Yvonne made quick work of familiar surroundings and guided me without delay to a round table located nowhere of particular import in the dining hall. The space was expansive and it presented no center, no stage, no grand high table, nor site of authority. Servers lowered plates to the waiting students and raised them when the meal was complete, and those dining sat patiently for the next course.

The conversation was continuous, and even occasionally rowdy, proclamations spiked with rippling and earnest laughter that follows youth.

“Here we are,” Yvonne said, arriving, and introducing them one by one. “Eriem Flint, Francesca Kaczmarek, C’rizz Karasawa, and Jordan Kwan—this is Keziah Keyes, ladies. He arrived the day before yesterday.”

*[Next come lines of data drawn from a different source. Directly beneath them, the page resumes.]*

-- ==== Sys2Proof/Machine/Driver.lean ====
section
/-! DEFINITION. The three commands and the driver (49_svc_driver.md rules R381 to R393), reset as instance creation
(70_reset_and_hazards.md rules R440, R441), and the host's actions between commands (R392). A command that returns false
sets `FAULT`; one that returns true clears it (60_exceptions.md rule R400). -/

namespace Sys2Proof.Machine

/-! ## setArchitecture (R381) -/

/-- The names of the table of 10_state.md rule R24, as their characters (log 16). -/
def archNames : List (List Char × ArchVariant) :=
  [ (['a', 'r', 'm', 'v', '4'], .armv4),
    (['a', 'r', 'm', 'v', '4', 't'], .armv4t),
    (['a', 'r', 'm', 'v', '5', 't'], .armv5t),
    (['a', 'r', 'm', 'v', '5', 't', 'e'], .armv5te),
    (['a', 'r', 'm', 'v', '5', 't', 'e', 'j'], .armv5tej),
    (['a', 'r', 'm', 'v', '6'], .armv6),
    (['a', 'r', 'm', 'v', '6', 'k'], .armv6k),
    (['a', 'r', 'm', 'v', '6', 't', '2'], .armv6t2),
    (['a', 'r', 'm', 'v', '7'], .armv7),
    (['a', 'r', 'm', 'v', '8'], .armv8) ]

/-- The variant of a name, letter case ignored (R381, R24). -/
def archOfName (name : List Char) : Option ArchVariant :=
  (archNames.find? fun p => p.1 == name.map Char.toLower).map Prod.snd

/-- `setArchitecture(name)` (R381): it writes `ARCH` and `FAULT` only. -/
def setArchitecture (name : List Char) (s : State) : State :=
  match archOfName name with
  | some v => { s with arch := v, fault := none }
  | none => { s with arch := .unknown, fault := some .invalidArchitecture }

/-! ## readInstruction (R383) -/

/-- The latch marked not valid. -/
def State.dropLatch (s : State) : State := { s with inst := { s.inst with valid := false } }

/-- A latched instruction (R22). -/
def latchInstruction (x : Latch) : Handler Unit := modify fun s => { s with inst := x }

/-- An ARM fetch (R383): alignment, then one read of 4 bytes. -/
def fetchArm (pc cpsr : Word) : Handler Unit := do
  if pc.extractLsb' 0 2 != 0 then throw .fetchFailure
  let w ← memRead .readOpcode pc 4
  latchInstruction { valid := true, raw := w.setWidth 32, width := .w32, mode := .arm, addr := pc, cpsr := cpsr }

/-- A Thumb fetch (R383, 30_encoding.md rules R95, R96): alignment, one read of 2 bytes, and a second one where the first
halfword begins a 32-bit instruction. -/
def fetchThumb (pc cpsr : Word) : Handler Unit := do
  if pc.getLsbD 0 then throw .fetchFailure
  let h1 ← memRead .readOpcode pc 2
  if thumbIsWide (h1.setWidth 16) then
    let h2 ← memRead .readOpcode (pc + 2) 2
    latchInstruction
      { valid := true, raw := h1.setWidth 16 ++ h2.setWidth 16, width := .w32, mode := .thumb, addr := pc, cpsr := cpsr }
  else
    latchInstruction
      { valid := true, raw := (h1.setWidth 16).setWidth 32, width := .w16, mode := .thumb, addr := pc, cpsr := cpsr }

/-- The body of `readInstruction` (R383): status register, PC, memory, in that order. -/
def fetch : Handler Unit := do
  modify State.dropLatch
  let c ← callRead (portReadRegister .status)
  let pc ← callRead (portReadRegister (.core 15))
  let cpsr := c.setWidth 32
  if flagT cpsr then
    modify fun s => { s with mode := .thumb }
    fetchThumb (pc.setWidth 32) cpsr
  else
    modify fun s => { s with mode := .arm }
    fetchArm (pc.setWidth 32) cpsr

/-- `readInstruction()` (R383): on any failure `MODE` is Invalid, the latch not valid and `FAULT` FetchFailure (R404). -/
def readInstruction (s : State) : State :=
  match fetch s with
  | .ok _ t => t.succeed
  | .error _ t => State.raise .fetchFailure { t.dropLatch with mode := .invalid }

/-! ## evaluateInstruction (R384) -/

/-- `CurrentCond()` of the latched instruction (41_condition_it.md rule R170). -/
def currentCond (s : State) (i : Instr) : BitVec 4 :=
  if s.inst.mode = .arm then fld s.inst.raw 28 4
  else
    match i with
    | .bT1 .. => fld s.inst.raw 8 4
    | .bT3 .. => fld s.inst.raw 22 4
    | _ => if s.inITBlock then s.it.state.extractLsb' 4 4 else 14

/-- The working values at the start of the command: the latch is consumed (R384). -/
def State.beginEvaluate (s : State) : State :=
  { s.dropLatch with pcWritten := false, cpsrOut := s.inst.cpsr }

/-- Stages ConditionCheck and Execute (R386, R387): a failed condition runs no handler and is no failure. -/
def executeStage (i : Instr) (s : State) : Answer :=
  if conditionPassed (currentCond s i) s.inst.cpsr then exec i s else .next s.succeed

/-- The width of the latched instruction in bytes. -/
def Latch.bytes (x : Latch) : Word :=
  match x.width with
  | .w16 => 2
  | .w32 => 4

/-- The PC advance (R389). -/
def advancePC : Handler Unit := do
  let s ← get
  if s.params.autoAdvancePc && !s.pcWritten then writeReg .advancePC 15 (s.inst.addr + s.inst.bytes)

/-- Stage AdvanceIT (R390): once, where the session was not empty when the command started. -/
def State.advanceIT (s : State) (wasInIT : Bool) : State := if wasInIT then { s with it := itAdvance s.it } else s

/-- The end of a command whose condition failed or whose handler ended normally (R384, R389, R390); `start` is the session
the command started with. A refused PC advance fails the command, so it leaves that session, also where the handler was that
of IT (41_condition_it.md rule R178 (c)). -/
def retire (start : ITSession) (wasInIT : Bool) (s : State) : Answer :=
  match advancePC s with
  | .ok _ t => .next (t.advanceIT wasInIT).succeed
  | .error f t => .next (State.raise f { t with it := start })

/-- What follows stage Decode (R384): a failure of the handler ends the command. -/
def evaluateDecoded (i : Instr) (s : State) : Answer :=
  match executeStage i s with
  | .next t => if t.fault = none then retire s.it s.inITBlock t else .next t
  | .fault f => .fault f
  | .refused r => .refused r

/-- `evaluateInstruction()` (R384, R391). -/
def evaluateInstruction (s : State) : Answer :=
  if s.inst.valid then
    match lookup s.params s.arch s.inst.mode s.inst.width s.inst.raw with
    | some i => evaluateDecoded i s.beginEvaluate
    | none => .next (s.beginEvaluate.raise .unsupportedEncoding)
  else .next (s.raise .noInstruction)

/-! ## The host -/

/-- A new instance of the block in the same environment: the block's reset (R440, R441, log 22). -/
def newInstance (p : Params) (s : State) : State :=
  { s with
    params := p
    arch := .unknown
    mode := .invalid
    it := { state := 0, remaining := 0 }
    inst := Latch.reset
    fault := none
    pcWritten := false
    cpsrOut := 0 }

/-- One action of the host (R382, R392, R441, R453). -/
def hostAct (s : State) : HostAction → Answer
  | .setArchitecture name => .next (setArchitecture name s)
  | .readInstruction => .next (readInstruction s)
  | .evaluateInstruction => evaluateInstruction s
  | .newInstance p => .next (newInstance p s)
  | .setCore n v => .next (s.setCore n v)
  | .setStatus v => .next { s with status := v }
  | .setExt n v => .next (s.setExt n v)
  | .setByte a (some b) => .next { s with mem := Memory.write s.mem a.toNat b }
  | .setByte a none => .next { s with mem := Memory.erase s.mem a.toNat }
  | .setRefusals ts => .next { s with refusals := ts }

/-- A step of the run loop that failed: the run has stopped (R393, log 7). -/
def State.stopIfFailed (s : State) : State := { s with stopped := s.fault.isSome }

/-- `Step()` of the reference run loop (R393). -/
def hostStep (s : State) : Answer :=
  let t := readInstruction s
  if t.fault = none then
    match evaluateInstruction t with
    | .next u => .next u.stopIfFailed
    | .fault f => .fault f
    | .refused r => .refused r
  else .next t.stopIfFailed

/-- The PC equals `HALT_ADDRESS` (R393): the full value is compared. -/
def State.atHalt (s : State) : Bool := s.params.haltAddress == some (s.getCore 15)

/-- The machine's step (log 8): the host's next action; with none left, one turn of `Run` (R393). -/
def machineStep (s : State) : Answer :=
  match s.script with
  | a :: rest => hostAct { s with script := rest, stopped := false } a
  | [] =>
    if s.stopped then .fault (.stopped s.fault)
    else if s.atHalt then .fault .halted
    else hostStep s

/-- The results of `Run(fuel)` (R393). -/
inductive RunResult where
  | halted
  | stopped (f : Option Failure)
  | outOfFuel
  deriving DecidableEq, Repr

/-- `Run(fuel)` (R393), with the end state. -/
def run : Nat → State → RunResult × State
  | 0, s => (.outOfFuel, s)
  | k + 1, s =>
    if s.atHalt then (.halted, s)
    else
      match hostStep s with
      | .next t => if t.stopped then (.stopped t.fault, t) else run k t
      | .fault _ => (.stopped s.fault, s)
      | .refused _ => (.stopped s.fault, s)

/-! ## Placing an instruction for the next step -/

/-- The PC rounded down to what an instruction set's fetch needs (20_memory.md rule R66). -/
def fetchAlign (set : InstrSet) (pc : Word) : Word := maskPC (modeOf set) pc

/-- Bytes stored from an address on, modulo 2^32. -/
def storeBytes (m : Memory) (a : Word) : List Byte → Memory
  | [] => m
  | b :: rest => storeBytes (Memory.write m a.toNat b) (a + 1) rest

/-- The port targets a fetch of up to four bytes at `pc` uses. -/
def fetchTargets (pc : Word) : List PortTarget :=
  .readReg .status :: .readReg (.core 15) :: (byteAddrs pc 4).map .readMem

/-- The state whose next step fetches and runs a table word (log 9): its bytes at the PC, bit T as the word's set, nothing of
the host in the way. -/
def placeFetchWord (s : State) (nbits w : Nat) : State :=
  let set := tableWordSet nbits w
  let pc := fetchAlign set (s.getCore 15)
  let t := s.setCore 15 pc
  { t with
    status := setBit t.status 5 (set == .thumb)
    mem := storeBytes t.mem pc (tableWordBytes nbits w)
    refusals := t.refusals.filter fun r => !decide (r ∈ fetchTargets pc)
    params := { t.params with haltAddress := if t.params.haltAddress = some pc then none else t.params.haltAddress }
    script := []
    stopped := false }

end Sys2Proof.Machine
end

The four women smiled and welcomed me to the table, urging me to sit as the first plates arrived. I felt no pang of unease, or disorientation. Thoughts of time and place slipped away, and I wanted nothing. I conversed and shared in their wit, genuine and unforced on any topic. The architecture of the universe was an invisible thing, and yet I felt it fold around me in those moments of unthinking truth. This was good. What was to come did not frighten me, nor did the past embarrass me, and I sensed no such timbre in my companions’ voices, only certainty.

I would like to linger in the casual calm, reader, because these continuous instants in a person’s history are too often manifest as bliss through the proper lens. For that is what we are here to do—we are here to observe good people, people better than I, defiant of misfortune, tyrannical and unceasing.

The bell in the New Chapel rang, so loud that it might be in the hall with us. Conversation halted, a feeble thing against such a peal, and all voice recoiled at the marching chime of the souls above. Yvonne placed an assuring hand on her cohorts when her words were drowned. She looked at me and stood, as did a few others at tables here and there about the hall. For a moment, I managed to catch a glance from Jasper Barlowe crossing the floor. He finished wiping his mouth on his napkin, never breaking his gaite, and converged on the dining hall doors with the rest.